The Iraqi capital, Baghdad, was rocked by two explosions on two banks late on Sunday in the latest in a series of politically-motivated attacks.

The government said that the bombs simultaneously went off at the privately-owned Cihan Bank and Kurdistan Bank in the Karrada neighbourhood.

Both banks are owned by a Kurdish businessman.

State authorities described the attacks as “cowardly” and said that they “aim to disturb security and stability,” adding that the culprits will be brought to justice.

Iraqi President Barham Salih, a Kurd, denounced the attacks as “criminal and terrorist acts threatening the stability and security.”

Mr Salih described the timing of the attacks as “suspicious.”

In recent days, there has been an atmosphere of rising political and security tension as political rivals have been at loggerheads over the formation of the new government.

Gunmen had thrown a hand grenade into the office of a Sunni politician in Baghdad’s southwestern neighbourhood of Sayyidiyah on Saturday. No casualties were reported and Abdul-Karim Abtan Al Jubouri, who is affiliated with the Taqadum party, was not in his office at the time of the incident.

Shortly before dawn on Friday, the offices of the Taqadum and the Azim coalition, headed by tycoon Khamis Al Khanjar, were attacked by militants on motorcycles.

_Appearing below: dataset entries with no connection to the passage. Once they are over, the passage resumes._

/-! Memory instructions (R137 to R159). -/

/-- LD, LDS, ATOM, ATOMS, SLD, IDIV and IREM put one access in flight, with one request per executing lane, or one of the uniform stream
with the issuing set; the offsets are exact (R138), operands and expected values are read at issue (R155), and a quotient or remainder
is the one of R214. ST, STS, SST and RED whose requests pass their checks put one access in flight that holds the operands read at
issue; through a write graph the store goes out as beats, each with the lanes that write in it, and the GEN check of a beat whose page
is missing is still to be made (R84, R105, R142, R145, R149, R157). An SST that fails a check traps whole; of an ST, an STS and a RED,
the lanes that fail trap with the first one's cause and address, and exactly the others store (R143). PF puts an access in flight that
no lane waits for and moves its issuing set on; its service changes which copies caches hold and what the homes remember of them, and no
memory, no register, no lane and no stash, and it never faults (R147). Where it touches what assumptions 1, 63 and 71 decide, it states
the model's choice. -/
def Obligations.MemoryWordsGoInFlight : Prop :=
  ((∀ (g : LGuard) (vd : VReg) (hs : SReg) (vo : VReg) (la : Fin 16) (wd : Width) (pol : Policy) (imm : BitVec 10),
    Owed (.ld g vd hs vo la wd pol imm) la
      (fun b a => { a.access b .load with handle := ((b.gang a.gang).sreg hs).toNat, wd := wd, pol := pol, reg := vd })
      fun b a l => ((((b.gang a.gang).lane l).reg vo).toNat + imm.toInt * wd.bytes, 0, 0)) ∧
  (∀ (g : LGuard) (vd : VReg) (hs : SReg) (vo : VReg) (la : Fin 16) (wd : Width) (imm : BitVec 10),
    Owed (.lds g vd hs vo la wd imm) la (fun b a => { a.access b .lds with wd := wd, reg := vd })
      fun b a l => (((b.gang a.gang).sreg hs).toNat + (((b.gang a.gang).lane l).reg vo).toNat + imm.toInt * wd.bytes, 0, 0)) ∧
  (∀ (g : LGuard) (vd va : VReg) (hs : SReg) (vo : VReg) (la : Fin 16) (wd : Width) (op : Aop) (sc : Scope),
    Owed (.atom g vd va hs vo la wd op sc) la
      (fun b a => { a.access b .atom with handle := ((b.gang a.gang).sreg hs).toNat, wd := wd, aop := op, scope := sc, reg := vd })
      fun b a l => let x := (b.gang a.gang).lane l; ((x.reg vo).toNat, x.wide va wd, x.wide vd wd)) ∧
  (∀ (g : LGuard) (vd va : VReg) (hs : SReg) (vo : VReg) (la : Fin 16) (wd : Width) (op : Aop) (sc : Scope),
    Owed (.atoms g vd va hs vo la wd op sc) la (fun b a => { a.access b .atoms with wd := wd, aop := op, scope := sc, reg := vd })
      fun b a l => let x := (b.gang a.gang).lane l
        (((b.gang a.gang).sreg hs).toNat + (x.reg vo).toNat, x.wide va wd, x.wide vd wd)) ∧
  (∀ (u : UGuard) (sd sa sb : SReg) (la : Fin 16) (wd : Width) (pol : Policy) (imm : BitVec 11) (c : Issue) (s : State),
    let i := Instr.sld u sd sa sb la wd pol imm
    let b := begun i c s
    ready i c s = true → ∃ t, exec i s = .next (settle c b t) ∧ Launched (at' i c s) b t
      { (at' i c s).access b .sld with handle := ((Claims.gang c b).sreg sa).toNat, wd := wd, pol := pol, reg := sd, la := la }
      [(64, ((Claims.gang c b).sreg sb).toNat + imm.toInt * wd.bytes, 0, (issuing i c s).toNat)]
      fun x => { x with wins := x.wins ++ [⟨b.ctx.nextId, la⟩] }) ∧
  (∀ (g : LGuard) (d x y : VReg) (ty : IntType) (la : Fin 16),
    Owed (.idiv g d x y ty la) la (fun b a => { a.access b .div with reg := d })
      fun b a l =>
        let old := (b.gang a.gang).lane l
        let num := fun (w : Word) => if ty = .n32 then (w.toNat : Int) else w.toInt
        (0, if old.reg y = 0 then 0xFFFFFFFF else (BitVec.ofInt 32 ((num (old.reg x)).tdiv (num (old.reg y)))).toNat, 0)) ∧
  (∀ (g : LGuard) (d x y : VReg) (ty : IntType) (la : Fin 16),
    Owed (.irem g d x y ty la) la (fun b a => { a.access b .div with reg := d })
      fun b a l =>
        let old := (b.gang a.gang).lane l
        let num := fun (w : Word) => if ty = .n32 then (w.toNat : Int) else w.toInt
        (0, if old.reg y = 0 then (old.reg x).toNat else (BitVec.ofInt 32 ((num (old.reg x)).tmod (num (old.reg y)))).toNat, 0))) ∧
  ((∀ (g : LGuard) (vd : VReg) (hs : SReg) (vo : VReg) (wd : Width) (pol : Policy) (imm : BitVec 10) (c : Issue) (s : State),
    let i := Instr.st g vd hs vo wd pol imm
    let a := at' i c s
    let b := begun i c s
    let h := ((Claims.gang c b).sreg hs).toNat
    let off := fun l => (((((Claims.gang c b).lane l).reg vo).toNat : Int) + imm.toInt * wd.bytes)
    let check := fun l => b.storeCheck (b.gridIdOf (key c)) h (off l) wd.bytes (Width.align wd)
    let x := { a.access b .store with handle := h, wd := wd, pol := pol, ent := b.entryRaw (h % 4096) }
    let good := a.exec.filter fun l => (check l).isNone
    let value := fun l => ((Claims.gang c b).lane l).wide vd wd
    let goes := fun (t : State) =>
      (good = [] → Moved a b t (Claims.gang c b) fun _ x => x) ∧
      (good ≠ [] → (b.entry (h % 4096)).millWrites = false → Launched a b t x (good.map fun l => (l, off l, value l, 0)) id) ∧
      (good ≠ [] → (b.entry (h % 4096)).millWrites = true → ∃ w : Tbl (BitVec 64),
        (∀ k l, l < 64 → ((Tbl.get 0 w k).getLsbD l = true ↔ l ∈ good ∧ 64 * (k : Int) < off l + wd.bytes ∧ off l < 64 * (k + 1))) ∧
        Launched a b t { x with wrote := w, gate := good.flatMap fun l => b.ungated x ⟨l, (off l).toNat, value l, 0⟩ }
          ((beatReqs (good.map fun l => ((off l).toNat, toBytes wd.bytes (value l)))).map fun r => (r.lane, r.offset, r.data, r.expect)) id)
    ready i c s = true →
    ((∀ l ∈ a.exec, check l = none) → ∃ t, exec i s = .next (settle c b t) ∧ goes t) ∧
    ∀ l e, a.exec.find? (fun l => (check l).isSome) = some l → check l = some e →
      ∃ t, exec i s = .next (raised i c s b t (laneSet (a.exec.filter fun l => (check l).isSome)) e.cause e.addr e.info) ∧ goes t) ∧
  (∀ (g : LGuard) (vd : VReg) (hs : SReg) (vo : VReg) (wd : Width) (imm : BitVec 10) (c : Issue) (s : State),
    let i := Instr.sts g vd hs vo wd imm
    let a := at' i c s
    let b := begun i c s
    let off := fun l => ((((Claims.gang c b).sreg hs).toNat : Int) + (((Claims.gang c b).lane l).reg vo).toNat + imm.toInt * wd.bytes)
    let team := (Claims.gang c b).team
    let check := fun l => (b.stashCheck team (off l) wd.bytes (Width.align wd)).or
      ((b.stashReadOnly team (off l).toNat wd.bytes).map fun _ => stashErr cRIGHTS (off l).toNat)
    let good := a.exec.filter fun l => (check l).isNone
    let goes := fun (t : State) =>
      (good = [] → Moved a b t (Claims.gang c b) fun _ x => x) ∧
      (good ≠ [] → Launched a b t { a.access b .sts with wd := wd }
        (good.map fun l => (l, off l, ((Claims.gang c b).lane l).wide vd wd, 0)) id)
    ready i c s = true →
    ((∀ l ∈ a.exec, check l = none) → ∃ t, exec i s = .next (settle c b t) ∧ goes t) ∧
    ∀ l e, a.exec.find? (fun l => (check l).isSome) = some l → check l = some e →
      ∃ t, exec i s = .next (raised i c s b t (laneSet (a.exec.filter fun l => (check l).isSome)) e.cause e.addr e.info) ∧ goes t) ∧
  (∀ (u : UGuard) (sd sa sb : SReg) (wd : Width) (pol : Policy) (imm : BitVec 11) (c : Issue) (s : State),
    let i := Instr.sst u sd sa sb wd pol imm
    let a := at' i c s
    let b := begun i c s
    let h := ((Claims.gang c b).sreg sa).toNat
    let off := (((Claims.gang c b).sreg sb).toNat : Int) + imm.toInt * wd.bytes
    let check := b.storeCheck (b.gridIdOf (key c)) h off wd.bytes (Width.align wd)
    let x := { a.access b .store with handle := h, wd := wd, pol := pol, ent := b.entryRaw (h % 4096) }
    let value := if wd.regs = 2 then (Claims.gang c b).spair sd else ((Claims.gang c b).sreg sd).toNat % 2 ^ (8 * wd.bytes)
    ready i c s = true →
    (check = none → (b.entry (h % 4096)).millWrites = false →
      ∃ t, exec i s = .next (settle c b t) ∧
        Launched a b t x [(64, off, value, 0)] id) ∧
    (check = none → (b.entry (h % 4096)).millWrites = true →
      ∃ t, exec i s = .next (settle c b t) ∧
        Launched a b t { x with gate := b.ungated x ⟨64, off.toNat, value, 0⟩ }
          ((beatReqs [(off.toNat, toBytes wd.bytes value)]).map fun r => (r.lane, r.offset, r.data, r.expect)) id) ∧
    ∀ e, check = some e → exec i s = .next (raised i c s b b (issuing i c s) e.cause e.addr e.info)) ∧
  (∀ (g : LGuard) (va : VReg) (hs : SReg) (vo : VReg) (wd : Width) (op : Aop) (sc : Scope) (c : Issue) (s : State),
    let i := Instr.red g va hs vo wd op sc
    let a := at' i c s
    let b := begun i c s
    let h := ((Claims.gang c b).sreg hs).toNat
    let off := fun l => ((((Claims.gang c b).lane l).reg vo).toNat : Int)
    let check := fun l => b.atomCheck (b.gridIdOf (key c)) h (off l) wd.bytes op
    let good := a.exec.filter fun l => (check l).isNone
    let goes := fun (t : State) =>
      (good = [] → Moved a b t (Claims.gang c b) fun _ x => x) ∧
      (good ≠ [] → Launched a b t { a.access b .red with handle := h, wd := wd, aop := op, scope := sc, ent := b.entryRaw (h % 4096) }
        (good.map fun l => (l, off l, ((Claims.gang c b).lane l).wide va wd, 0)) id)
    ready i c s = true →
    ((∀ l ∈ a.exec, check l = none) → ∃ t, exec i s = .next (settle c b t) ∧ goes t) ∧
    ∀ l e, a.exec.find? (fun l => (check l).isSome) = some l → check l = some e →
      ∃ t, exec i s = .next (raised i c s b t (laneSet (a.exec.filter fun l => (check l).isSome)) e.cause e.addr e.info) ∧ goes t)) ∧
  ((∀ (g : LGuard) (hs : SReg) (vo : VReg) (wd : Width) (pol : Policy) (imm : BitVec 10) (c : Issue) (s : State),
    let i := Instr.pf g hs vo wd pol imm
    let a := at' i c s
    let b := begun i c s
    ready i c s = true →
    ∃ t, exec i s = .next (settle c b t) ∧
      Launched a b t { a.access b .prefetch with handle := ((Claims.gang c b).sreg hs).toNat, wd := wd, pol := pol }
        (a.exec.map fun l => (l, ((((Claims.gang c b).lane l).reg vo).toNat : Int) + imm.toInt * wd.bytes, 0, 0)) id) ∧
  ∀ (s : State) (id : Nat) (x : Access), s.access? id = some x → x.kind = .prefetch → x.faults = [] → (s.gang x.gang).waitTrap = [] →
    (∀ l, ∀ w ∈ ((s.gang x.gang).lane l).wins, w.acc ≠ id) →
    ∃ t, exec (.loadResult id) s = .next t ∧ t.dev.mem = s.dev.mem ∧ (∀ k, t.gang k = s.gang k) ∧
      (∀ k, { t.core k with cache := [] } = { s.core k with cache := [] }) ∧ t.ctx.teams = s.ctx.teams ∧ t.ctx.works = s.ctx.works ∧
      t.ctx.misses = s.ctx.misses ∧ ∀ y, t.access? id = some y → y.faults = [])
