def loadTile : Job := .cld 0 256 3 false
def storeTile : Job := .cst 0 256 3 false true
theorem witness_cld : Working (jobState loadTile) 9 (job loadTile) ∧ (jobState loadTile).tileBusy 9 0 3 = false ∧ scratch (jobState loadTile) 0 ∧
    ∀ i, i < 64 → Stands (jobState loadTile) (job loadTile) 0 (0 + i * 256) (64 * 4) :=
  ⟨working_of (by decide +kernel), by decide +kernel, ⟨rfl, fun _ => rfl, fun _ h => nomatch h⟩, fun _ _ _ h => nomatch h⟩
theorem witness_cst : Working (jobState storeTile) 9 (job storeTile) ∧ (jobState storeTile).tileBusy 9 0 3 = false ∧ scratch (jobState storeTile) 0 ∧
    (job storeTile).core = teamCore (job storeTile).team := ⟨working_of (by decide +kernel), by decide +kernel, ⟨rfl, fun _ => rfl, fun _ h => nomatch h⟩, by decide +kernel⟩

/-! Order circles. -/

/-- Circle 3 ACTIVE under incarnation 1, this device its only member. -/
def member : Machine.Circle := { Machine.Circle.free with state := .active, incarn := 1, counts := [(0, 0)], ready := [(0, 1)], members := [(0, 0), (1, 6)] }
def withCircle (x : Machine.Circle) (s : State) : State := withCtx s fun c => { c with circles := [(3, x)] }
def recordOf8 : CircleRec := ⟨BitVec.ofNat 64 (3 * 2 ^ 52), toBytes 8 5, none, 1, 0, 9⟩
def circling : Job := .circle ⟨BitVec.ofNat 64 (3 * 2 ^ 52), [], none, 0, 0, 0⟩ 3 ⟨false, 2, 0⟩ 8 false none
theorem witness_record_send : let s := withCircle member (jobState circling)
    Working s 9 (job circling) ∧ (∀ y ∈ s.ctx.works, y.1 < 9 → y.2.gang ≠ 0) ∧ ReadsAs s 9 0 2 0 8 ⟨rR, 4, false, false⟩ eightBytes ∧
    (s.circle 3).state = .active ∧ (s.circle 3).incarn = 1 :=
  ⟨working_of (by decide +kernel), by decide +kernel, readsAs_of (by decide +kernel), by decide +kernel, by decide +kernel⟩
theorem witness_crier_stamp : let r := { recordOf8 with source := 7 }; let s := withCircle { member with crier := true, queue := [r] } base; let x := s.circle 3
    x.crier = true ∧ x.state = .active ∧ x.queue = [r] ∧ (∀ m, m ≤ x.last → Tbl.find? x.ready m = some x.incarn ∧ x.nextSeq < 256 + Tbl.get 0 x.counts m) ∧
    r.source ≠ s.dev.host.devnum ∧ r.incarn.toNat = x.incarn ∧ (x.applied < x.nextSeq ∨ x.applied = x.nextSeq ∧ x.doing = false) := by
  refine ⟨rfl, rfl, rfl, fun m hm => ?_, by decide +kernel, by decide +kernel, by decide +kernel⟩
  obtain rfl : m = 0 := Nat.le_zero.1 hm
  decide +kernel
/-- A record of this device, whose sending job waits. -/
theorem witness_crier_stamps_its_own : let j := Job.circle recordOf8 3 ⟨false, 2, 0⟩ 8 true none
    let s := withCircle { member with crier := true, queue := [recordOf8] } (jobState j)
    recordOf8.source = s.dev.host.devnum ∧ s.circleJobs 3 = [(9, job j)] ∧ s.work? 9 = some (job j) := by decide +kernel
theorem witness_circle_apply : let s := withCircle { member with window := [(0, recordOf8)] } base; let x := s.circle 3
    x.state = .active ∧ x.doing = false ∧ Tbl.find? x.window x.applied = some recordOf8 ∧
    s.check anyGrid 3 0 8 ⟨rW ||| rMCST, 4, false, false⟩ = .ok plainEntry ∧ plainEntry.kind = 1 ∧ plainEntry.milled true = false ∧ 0 ∉ s.ctx.redHold ∧ Placed s 0 3 0 8 plainEntry (plainPiece 8) ∧
    Tbl.mem s.ctx.custody ((plainPiece 8).loc / 128) = false :=
  ⟨rfl, rfl, by decide +kernel, by decide +kernel, by decide +kernel, by decide +kernel, by decide +kernel, placed_of (by decide +kernel) rfl (by decide +kernel), by decide +kernel⟩
def waitingRecord (q : Option Nat) : Job := .circle recordOf8 3 ⟨false, 2, 0⟩ 8 true q
theorem witness_circle_counts : let j := waitingRecord (some 0); let s := withCircle { member with doing := true } (jobState j); let x := s.circle 3
    x.state = .active ∧ x.doing = true ∧ x.lastWct ≤ s.now ∧ Tbl.find? x.window (x.applied + 1) = none ∧ s.circleJobs 3 = [(9, job j)] ∧
    Working s 9 (job j) ∧ State.jobSeq (job j) = some x.applied :=
  ⟨rfl, rfl, by decide +kernel, by decide +kernel, by decide +kernel, working_of (by decide +kernel), by decide +kernel⟩
theorem witness_circle_breaks (q : Option Nat) (hq : q = none ∨ q = some 0) : let j := waitingRecord q
    let s := withDev (withCircle { member with gapSince := some 0 } (jobState j)) fun d => { d with dtime := 50000 }
    let x := s.circle 3; x.gapSince = some 0 ∧ x.state = .active ∧ 0 + 1000 * x.gapus ≤ s.now ∧ x.doing = false ∧ x.waits = false ∧
    s.dev.sec.bootstat = 1 ∧ s.circleJobs 3 = [(9, job j)] ∧ Working s 9 (job j) := by
  rcases hq with rfl | rfl <;>
  exact ⟨rfl, rfl, by decide +kernel, rfl, rfl, by decide +kernel, by decide +kernel, working_of (by decide +kernel)⟩
theorem witness_break_waits : let x := (withCircle { member with waits := true } base).circle 3; x.doing = false ∧ x.waits = true := by decide +kernel
theorem witness_circctl : let x := (withCircle Machine.Circle.free base).circle 3; let v : DWord := 1 + 2 ^ 32 + 50 * 2 ^ 48
    v.toNat % 4 = 1 ∧ x.state ≠ .active ∧ (v.extractLsb' 48 16).toNat ≠ 0 ∧ (v.extractLsb' 32 16).toNat ≠ x.incarn ∧
    (2 : DWord).toNat % 4 = 2 ∧ ((withCircle member base).circle 3).state = .active := by decide +kernel

/-! Launches and queues. -/

def lowestFree (s : State) (k : Nat) : Prop := k < 256 ∧ Tbl.find? s.ctx.grids k = none ∧ ∀ j, j < k → (Tbl.find? s.ctx.grids j).isSome = true
def fullTable : State := withCtx base fun c => { c with grids := (List.range 256).map fun k => (k, grid) }
theorem witness_launch : base.dev.sec.bootstat = 1 ∧ base.slotLoad 5 = .empty ∧ record.length = 64 ∧ base.recordCheck (Rec.gridId record) record true = none ∧
    Rec.release record ≤ base.now ∧ 0 < base.openEntries ∧ lowestFree base 1 :=
  ⟨by decide +kernel, by decide +kernel, by decide +kernel, by decide +kernel, by decide +kernel, by decide +kernel, by decide +kernel, by decide +kernel, by decide +kernel⟩
theorem witness_launch_held : fullTable.recordCheck (Rec.gridId record) record true = none ∧ fullTable.openEntries = 0 := by decide +kernel
theorem witness_launch_rejected : base.recordCheck (Rec.gridId (List.replicate 64 0)) (List.replicate 64 0) true = some ⟨cRESERVED, 0, 0⟩ ∧ Rec.csig (List.replicate 64 0) = false ∧
    ([1, 2, 3] : List Byte).length < 64 := by decide +kernel
theorem witness_held_enters : let s := withDev base fun d => { d with launch := { d.launch with slots := [(5, .held record)] } }
    s.slotLoad 5 = .held record ∧ Rec.release record ≤ s.now ∧ 0 < s.openEntries ∧ lowestFree s 1 :=
  ⟨by decide +kernel, by decide +kernel, by decide +kernel, by decide +kernel, by decide +kernel, by decide +kernel⟩
theorem witness_wheel : let x : WheelGrid := ⟨record, 0, 1, none, 0⟩; let s := withCtx base fun c => { c with wheel := [x] }
    (s.ctx.wheel.filter fun y => decide (y.release ≤ s.now)) = [x] ∧ lowestFree s 1 :=
  ⟨by decide +kernel, by decide +kernel, by decide +kernel, by decide +kernel⟩
def unfed : Grid := { grid with record := patch record 0x10 [9], next := 0, unended := 9 }
theorem witness_feed : let s := withCtx base fun c => { c with grids := [(2, unfed)] }
    s.feedOrder = [(2, unfed)] ∧ s.grid 2 = unfed := by decide +kernel
def queuedTeam : QEntry := ⟨0, 1, 0, 0, 1, 0⟩
def queueState : State := withCtx base fun c => { c with cores := [(1, { Core.empty with queue := [queuedTeam] })] }
theorem witness_ageing : let s := withDev queueState fun d => { d with dtime := 100000 }
    s.coreQueue 1 = [queuedTeam] ∧ queuedTeam.at' + 100000 ≤ s.now ∧ (s.clusterQueue 0).length < 256 := by decide +kernel
theorem witness_place : queueState.dev.pre.req = false ∧ queueState.ctx.halt = none ∧ queueState.coreQueue 1 = [queuedTeam] ∧ queueState.teamsOn 1 = [] ∧
    ((queueState.boundsFor 1 (queueState.grid 0).record).placeFor 1 (queueState.grid 0).record).isSome = true := by
  decide +kernel
theorem witness_team_end : let s := withTeam (jobState gather) fun t => { t with exited := true }; let x := s.team 0
    x.live = true ∧ x.exited = true ∧ x.wct ≤ s.now ∧ (∀ j, j < 4 → (s.slot 0 j).state = .free) ∧ s.ctx.accs = [] ∧
    Tbl.mem s.ctx.grids x.grid = true := by decide +kernel
def endedGrid (r : List Byte) : Grid := { grid with record := r, unended := 0 }
def gridState (g : Grid) : State := withCtx base fun c => { c with grids := [(0, g)], teams := [], gangs := [] }
/-- R289: CSIG is bit 40 of word 0x10, CREF at 0x20. -/
def signalRecord : List Byte := patch (patch record 0x15 [1]) 0x20 (toBytes 8 (2 * 2 ^ 52))
theorem witness_grid_completes : let s := gridState (endedGrid record); Tbl.find? s.ctx.grids 0 = some (endedGrid record) ∧
    (endedGrid record).wct ≤ s.now ∧ s.gridBusy 0 = false ∧ Rec.csig record = false := by decide +kernel
theorem witness_grid_signals : let s := gridState (endedGrid signalRecord)
    s.gridBusy 0 = false ∧ Rec.csig signalRecord = true ∧ Rec.cref signalRecord = 2 * 2 ^ 52 ∧ s.check 0 2 8 8 ⟨rW, 8, false, false⟩ = .ok hostEntry ∧
    hostEntry.kind = 7 ∧ s.milled 2 true = false ∧ 0 ∉ s.ctx.redHold ∧ Placed s 0 2 8 8 hostEntry ⟨hostBase + 8, 8, 0, 8⟩ ∧
    Tbl.mem s.ctx.custody ((hostBase + 8) / 128) = false :=
  ⟨by decide +kernel, by decide +kernel, by decide +kernel, by decide +kernel, by decide +kernel, by decide +kernel, by decide +kernel,
    placed_of (by decide +kernel) rfl (by decide +kernel), by decide +kernel⟩
theorem witness_completion_add : let g := { endedGrid signalRecord with signalDue := some 0 }; let s := gridState g
    Tbl.find? s.ctx.grids 0 = some g ∧ max 0 g.wct ≤ s.now ∧ s.gridBusy 0 = false ∧ s.crefCheck g.crefId g.record = none ∧
    ∃ e, (gridState { g with record := patch signalRecord 0x20 (toBytes 8 0) }).crefCheck g.crefId (patch signalRecord 0x20 (toBytes 8 0)) = some e :=
  ⟨by decide +kernel, by decide +kernel, by decide +kernel, by decide +kernel, Option.isSome_iff_exists.1 (by decide +kernel)⟩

The divide amongst the country’s political rivals has widened since October’s national elections, which saw the Sadrist bloc, a political group led by populist Shiite cleric Moqtada Al Sadr, emerge as the biggest group, with 73 seats.

Meanwhile, pro-Iran groups suffered a major blow in the vote and were further angered when the Kurdistan Democratic Party and the two major Sunni parties joined forces with Mr Al Sadr to form the new government.